Butanol levels generated from ATBC were maximal at 1 to 2 hours, representing a level of 279 nmoles/ml at 2 hours. This represents a 37% (279 nmoles/750 nmoles) of the theoretical amount produced. Butanol levels generated from TBC, also maximal at 1 to 2 hours yielded 436 nmoles/ml, or 58% (436 nmoles/750 nmoles) of the theoretical amount. Therefore, with 3 moles of butanol theoretically produced from one mole of ATBC or TBC, the amounts observed were 1.11 mole equivalents from ATBC and 1.74 mole equivalents from TBC.

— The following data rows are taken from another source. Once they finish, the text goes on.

/-- Row r of a pass at its exit (R254, R366), computed from the accumulator as it stands before the cycle (R350). -/
def passRow (w : Work) (core : Nat) (p : Pass) (r : Nat) (free : Nat) : RowOut :=
  let cr := w.core core
  let b := cr.wb.get p.wbank {}
  let k := (passClass ((Fmt.ofCode b.fmt).getD .int8)).getD
    { n := 256, cadence := 4, planes := 8, maxSplit := 8, g := 6, is16 := false, isInt4 := false }
  let a := passRowIn w core k p r
  let signed := decide (nestFormat p.img ≠ .uint8)
  let cols := (List.range k.n).map (weightColumn b k)
  let sums := (cols.zip (List.range k.n)).map fun q =>
    columnSum k p.split p.win signed (fun x => digit free (1024 * q.2 + x)) a.mant q.1.mant
  let outs (part : ColumnSum → Int) : List Real := (cols.zip sums).map fun q =>
    if a.nonFinite || q.1.nonFinite then .nan else (Real.ofInt (part q.2)).scale (a.e + q.1.e)
  let ys := outs ColumnSum.sum
  let f := accFmt p.af
  let row := p.row0 + r
  let added (from_ : Core) (vs : List Real) : List (Nat × Nat × Nat) := ((vs.zip (List.range k.n)).map fun q =>
    let pos := passCell k p q.2
    let y := rne f q.1
    let old := from_.tile f pos.1 p.u1 row pos.2
    let v := if p.add then rne f (Real.add (floatValue f old) (floatValue f y)) else y
    if f = .fp32 then [(p.u0, pos.2, v % 2 ^ 16), (p.u1, pos.2, v / 2 ^ 16)] else [(pos.1, pos.2, v)]).flatten
  let cells := added cr ys
  let ecmax := (cols.map (·.e)).foldl max ((cols.head?.map (·.e)).getD 0)
  let bound (u : Nat) : Nat := roundUpF32 (Real.add (floatValue .fp32 (cr.bnd.get (64 * u + row) 0))
    ((Real.ofInt (4 * errorMac p.split p.win : Nat)).scale (a.e + ecmax)))
  let clip := BitVec.ofNat 256 (packN 1 ((List.range 256).map fun c =>
    if (sums.getD c { sum := 0, exact := 0, errs := [], clips := [] }).clips.any id ||
       (k.isInt4 && (sums.getD (c + 256) { sum := 0, exact := 0, errs := [], clips := [] }).clips.any id) then 1 else 0))
  { cells := cells, digital := if p.split = 0 ∧ cr.dig.isEmpty then cells else added cr.digital (outs ColumnSum.exact)
    row := row, bound := bound p.u0, bound1 := bound p.u1, fwd := ys.map (rne .fp32),
    nonFinite := a.nonFinite, clip := clip, miss := checksumMiss k p.split p.win sums,
    scaleMiss := b.scaleMiss || (decide (nestBlk p.img ≠ 0) &&
      scalesDiffer w core (8 * p.seq) p.snap p.reloc p.img (r * rowPositions (nestFormat p.img))
        (rowPositions (nestFormat p.img))) }

/-- What the auditor has to know of a row that a pass has written: how its tile lies, and for a pass that adds, one addition more
in the half rows that it writes (R255, R262). -/
def Core.notePass (c : Core) (p : Pass) (o : RowOut) : Core :=
  let lay := 64 * p.af + 8 * p.u0 + p.u1
  let halves := (o.cells.map fun q => 128 * q.1 + 2 * o.row + q.2.1 / 128).eraseDups
  { c with
    accLay := (c.accLay.set p.u0 lay).set p.u1 lay
    adds := if p.add then halves.foldl (fun t k => t.set k (t.get k 0 + 1)) c.adds else c.adds }

/-- A row's additions in the accumulator and its bound in every unit written (R254, R255). -/
def Core.putRow (c : Core) (p : Pass) (o : RowOut) : Core :=
  let put (x : Core) (cs : List (Nat × Nat × Nat)) : Core := cs.foldl (fun y q => y.setCell q.1 o.row q.2.1 q.2.2) x
  let c0 := put c o.cells
  let c1 := (if c.dig.isEmpty ∧ o.digital = o.cells then c0
    else c0.withDigital (put c.digital o.digital) [64 * p.u0 + o.row, 64 * p.u1 + o.row]).notePass p o
  { c1 with bnd := (c1.bnd.set (64 * p.u0 + o.row) o.bound).set (64 * p.u1 + o.row) o.bound1 }

/-- The pass after a row: one row further, with the row's clips and checks (R249, R258). -/
def Pass.after (p : Pass) (o : RowOut) : Pass :=
  let any := decide (o.clip ≠ 0)
  { p with
    done := p.done + 1
    clipMask := p.clipMask ||| o.clip
    clipLo := if any then (if p.clipped then min p.clipLo o.row else o.row) else p.clipLo
    clipHi := if any then (if p.clipped then max p.clipHi o.row else o.row) else p.clipHi
    clipped := p.clipped || any
    checksumMiss := p.checksumMiss || o.miss
    scaleMiss := p.scaleMiss || o.scaleMiss }
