/-- The cycle at which a pass ends its streaming (R253). -/
def Core.passEnd (c : Core) (p : Pass) : Nat := p.start + p.rows * c.cadenceOf p

/-- Passes of the core whose streaming has not ended (R253). -/
def Core.streaming (c : Core) : Nat := (c.passes.filter fun p => decide (c.clk < c.passEnd p)).length

/-- The holds of a trigger (R252, R253): a third pass, then a bank whose load or calibration is not complete. -/
def passHold (w : Work) : Except Stop Unit :=
  let c := w.myCore
  if 2 ≤ c.streaming then .error (.hold .sequencer)
  else match c.bankState c.active with
    | .loading => .error (.hold .limited)
    | .calibrating => .error (.hold .limited)
    | .empty => .ok ()
    | .loaded => .ok ()

/-- The reserved bits of a pass descriptor are 0 (R365). -/
def descriptorOk (a : Nat) : Bool :=
  !bit a 7 && decide (bits a 15 14 = 0) && !bit a 23 && decide (a < 2 ^ 25)

/-- The effective split of a pass (R246). -/
def Ctx.effSplit (c : Ctx) (p : Nat) : Nat := if c.mmode = 1 then 0 else min p c.split

/-- The format checks of R367 step 4, with the class of the active bank. -/
def passFormats (i : NestImage) (b : WBank) (loaded fwd : Bool) (af split unit ch : Nat) : Except Stop PassClass :=
  let wf := (Fmt.ofCode b.fmt).getD .byte
  match passClass wf with
  | none => trapOn 29
  | some k => do
    check loaded 29
    check (classPair (nestFormat i) wf) 29
    check (classAcc k af) 29
    check (decide (split ≤ k.maxSplit)) 29
    check (!(classPairs k af && decide (unit % 2 = 1))) 29
    check (decide (ch = 0) || k.is16) 29
    check (!(fwd && k.isInt4)) 29
    .ok k

/-- A declared unit after the relocation of R148, or cause 30. -/
def declaredUnit (c : Ctx) (u : Nat) : Except Stop Nat :=
  match c.unit u with
  | some x => .ok x
  | none => trapOn 30

/-- A pass enters the matrix engine (R253, R366). -/
def Work.trigger (w : Work) (p : Pass) (k : PassClass) (fwd : Bool) : Work :=
  let s := w.dev.issue
  (w.updCore s.core fun c => { c with
    passes := c.passes ++ [p], pser := c.pser + 1, streamEnd := p.start + p.rows * k.cadence }).updMe fun c =>
      if fwd then { c with mrowCnt := c.mrowCnt + 1 } else c

/-- The plan of `mrun` and `mrun.f` (R365 to R368): AF, ADD, WIN and SPLIT of the slot word (R278). -/
def mrunPlan (fwd : Bool) (ts : BitVec 7) (f : BitVec 2) (add : BitVec 1) (win : BitVec 2) (sp : BitVec 4) (w : Work) :
    Plan := do
  passHold w
  let av ← readSel w ts.toNat
  let a := av.toNat
  let c := w.me
  let cr := w.myCore
  check (descriptorOk a && decide (win.toNat ≠ 3)) 2
  let rows := bits a 22 16
  let row0 := bits a 13 8
  check (decide (1 ≤ rows) && decide (rows ≤ 64) && decide (row0 + rows ≤ 64)) 29
  let i := c.nest.get (bits a 3 0) 0
  check (nestValid i && decide (nestKind i = 3) &&
    decide (nestPositions i = rows * rowPositions (nestFormat i))) 37
  let b := cr.wb.get cr.active {}
  let k ← passFormats i b (decide (b.st = .loaded)) fwd f.toNat sp.toNat (bits a 6 4) (bits a 24 24)
  let us := tileUnits k f.toNat (bits a 6 4)
  let u0 ← declaredUnit c us.1
  let u1 ← declaredUnit c us.2
  let s := c.effSplit sp.toNat
  check (decide (s = 0) || !bankStale w.dev b) 31
  walkCheck w i 0 false
  let start := max cr.clk cr.streamEnd
  .ok (w.trigger
    { ctx := w.dev.issue.bank, fwd := fwd, img := i, u0 := u0, u1 := u1, row0 := row0, rows := rows,
      ch := bits a 24 24, split := s, win := 64 * 2 ^ win.toNat, add := decide (add = 1), af := f.toNat,
      wbank := cr.active, pc := w.dev.issue.pc, seq := cr.pser, start := start, snap := w.lsSnap w.dev.issue.core,
      reloc := c.reloc, fser := c.mrowCnt + 1 } k fwd)
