-- ==== Sys2Proof/Machine/Package.lean ====
section
/-! DEFINITION. The package's own events: power and operating points, sensors, vertical buses, die boundaries and peer
ports (file 01). -/

namespace Sys2Proof.Machine

-- Operating points (R17, R34, R151)

/-- The island of a cluster. -/
def Dev.island (d : Dev) (cl : Nat) : Island := d.islands.get cl {}

/-- Change an island. -/
def Work.updIsland (w : Work) (cl : Nat) (f : Island → Island) : Work :=
  w.mapDev fun d => { d with islands := d.islands.set cl (f (d.island cl)) }

/-- The clusters that hold gang cores of a launch. -/
def gangClusters (l : Launch) : List Nat := sortClusters (l.gang.map fun q => coreCluster (q.headD 0))
where
  /-- the distinct numbers below 32 among some -/
  sortClusters (xs : List Nat) : List Nat := (List.range 32).filter fun k => xs.contains k

/-- The launches that run on a cluster, a failed one as long as its last tasks do. -/
def launchesOn (d : Dev) (cl : Nat) : List Launch :=
  (d.launches.filter fun p => p.2.live && (gangClusters p.2).contains cl).map (·.2)

/-- The operating point an island should run at: 300 MHz under the action of R32, else the lowest that a running launch
with gang cores there is assigned (R151), else 600 MHz. The spec is silent on an island that no running launch's gang holds: the
model raises it to 600 MHz at the next estimate or sample (DESIGN CHOICE, notes/assumptions/53.md). -/
def targetOp (d : Dev) (cl : Nat) : Nat :=
  if (d.island cl).hot then 12 else (launchesOn d cl).foldl (fun m l => min m l.op) 24

/-- The action of R32 begins or ends on an island: it acts on the sample, whatever a launch does there. -/
def Island.forced (i : Island) : Bool := i.hot || i.back

/-- An island may change now: no launch with gang cores there is between its barrier's release and the end of its ebb
(R151), or the action of R32 begins or ends. A release waits for the changes of the gang's islands to end (`mayRelease`). -/
def mayChange (d : Dev) (cl : Nat) : Bool := (d.island cl).forced || (launchesOn d cl).all fun l => !l.inEbb

/-- The islands that do not run at their target. -/
def offTarget (d : Dev) : List Nat := (List.range 32).filter fun cl => decide ((d.island cl).op ≠ targetOp d cl)

/-- The islands that begin to change now: those of a gang change as one unit, so that an island waits while another island
of a gang that it holds is off its target and may not change; the action of R32 is one island's alone (R151). -/
def changing (d : Dev) : List Nat :=
  let off := offTarget d
  let free := off.filter fun cl => ((d.island cl).until_).isNone && mayChange d cl
  let together (s : List Nat) (cl : Nat) : Bool :=
    (d.island cl).forced || (launchesOn d cl).all fun l => (gangClusters l).all fun k => !off.contains k || s.contains k
  free.foldl (fun s _ => s.filter (together s)) free

/-- The calibrations of an island's banks become stale (R251). -/
def Work.staleCluster (w : Work) (cl : Nat) (which : WBank → Bool) : Work :=
  (List.range 16).foldl (fun a k => a.updCore (16 * cl + k) fun c => { c with
    wb := (List.range 2).foldl (fun t b =>
      let x := t.get b {}
      if which x then t.set b { x with stale := true } else t) c.wb }) w
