-- ==== Sys2Proof/Machine/Guest.lean ====
section
/-! DEFINITION. The guest socket: link and states, guest queues, control packets and their deadlines, the coherent and
translation ports, and the fence (R39 to R58). -/

namespace Sys2Proof.Machine

/-- Change the socket. -/
def Work.updSock (w : Work) (f : Sock → Sock) : Work := w.mapDev fun d => { d with sock := f d.sock }

/-- A list without its first element that passes a test. -/
def dropFirst (f : Nat → Bool) : List Nat → List Nat
  | [] => []
  | e :: t => if f e then t else e :: dropFirst f t

/-- One of the commands that the guest has taken is over: the oldest that passes a test (R49). -/
def Work.endTaken (w : Work) (f : Nat → Bool) : Work := w.updSock fun s => { s with taken := dropFirst f s.taken }

-- The ten queues (R45)

/-- Capacity logarithm and role of guest queue k: gq0 to gq7, gcq, gfq. -/
def guestShape (k : Nat) : Nat × Nat := if k < 8 then (8, 4) else if k = 8 then (6, 5) else (9, 6)

/-- A fresh control block (Table 5.1, R106). -/
def freshBlock (lcap role ring owner home : Nat) (sec : Bool) : Block :=
  Block.seal (packFields [(0, 4, 0x51554542), (4, 1, 1), (5, 1, 6), (6, 1, lcap), (7, 1, 1 + 2 + (if sec then 16 else 0) + 32),
    (24, 8, 2 ^ lcap), (32, 8, ring), (48, 1, owner), (49, 2, home), (51, 1, role)])

/-- The granules of D1 that no partition owns and that can hold the guest's queues. -/
def guestGranules (d : Dev) : List Nat :=
  ((List.range 128).flatMap fun k => (List.range 32).map fun j => (128 + k) * 256 + j).filter fun g =>
    granuleOwned d 16 g && decide (privateTag d (g * 2 ^ 21) = 0) && !(d.column (g / 256)).rfail &&
      decide ((d.column (g / 256)).bus ≠ 3)

/-- The policy firmware creates the ten queues, in a granule and on slices of D1 of its choice (R45). -/
def Work.createQueues (w : Work) : Work :=
  let gs := guestGranules w.dev
  let slices := ((List.range 512).map fun k => 512 + k).filter fun s => !w.dev.slicesOff.contains s
  let f := w.free
  let h := f.2.free
  match gs[f.1 % gs.length]? with
  | none => w
  | some g =>
    let base := g * 2 ^ 21
    let put (a : Work) (k : Nat) : Work :=
      let s := guestShape k
      a.setBlock (base + 64 * k)
        (freshBlock s.1 s.2 (base + 0x10000 * (k + 1)) 16 (slices.getD ((h.1 + k) % slices.length) 512) w.dev.sock.sec)
    ((List.range 10).foldl put h.2).updSock fun s => { s with cbs := (List.range 10).map fun k => base + 64 * k }

/-- The control block of guest queue k. -/
def guestCb (w : Work) (k : Nat) : Nat := w.dev.sock.cbs.getD k 0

Applicant's summary and conclusion

Conclusions:
Interpretation of results (migrated information): no bioaccumulation potential based on study results
Tributyl citrate undergo rapid metabolism in both human serum and in rat liver homogenate.
Executive summary:

The studies were performed to demonstrate that human serum and rat liver homogenates are capable of the metabolism of ATBC and its metabolite TBC and that butanol is a stoichiometric metabolite of both. Dose levels of test material were as follows: 100 μg ATBC/mL (248 nmoles/mL), 100 μg TBC/mL (252 nmoles/mL) 14.8 μg n-butanol/ml (200 nmoles/mL). Both ATBC and the intermediate metabolite TBC undergo rapid metabolism in both human serum and rat liver homogenates. The half-lives are: 32 hours for ATBC, 4 hours for TBC and only seconds for n-butanol. It would be expected yielding the principal metabolites acetic acid, citric acid and butanol. The butanol would then be expected to further oxidize to butanoic acid and assimilated by ß-oxidation. Although a direct stoichiometry of butanol formed from ATBC and TBC was not observed, these results are partially explained based on the fact that butanol also is metabolized in the rat liver homogenate at a rate of 37 nmoles/ml/hr. It also may be suggested that an initial single or double debutylation may yield products which are less readily hydrolysed in the system; products which would be, as fully ionisable carboxylic acids, readily excreted in vivo (Author of report). The study provides additional information on the metabolism of ATBC (Hiser et al., 1992; Morflex, Inc.)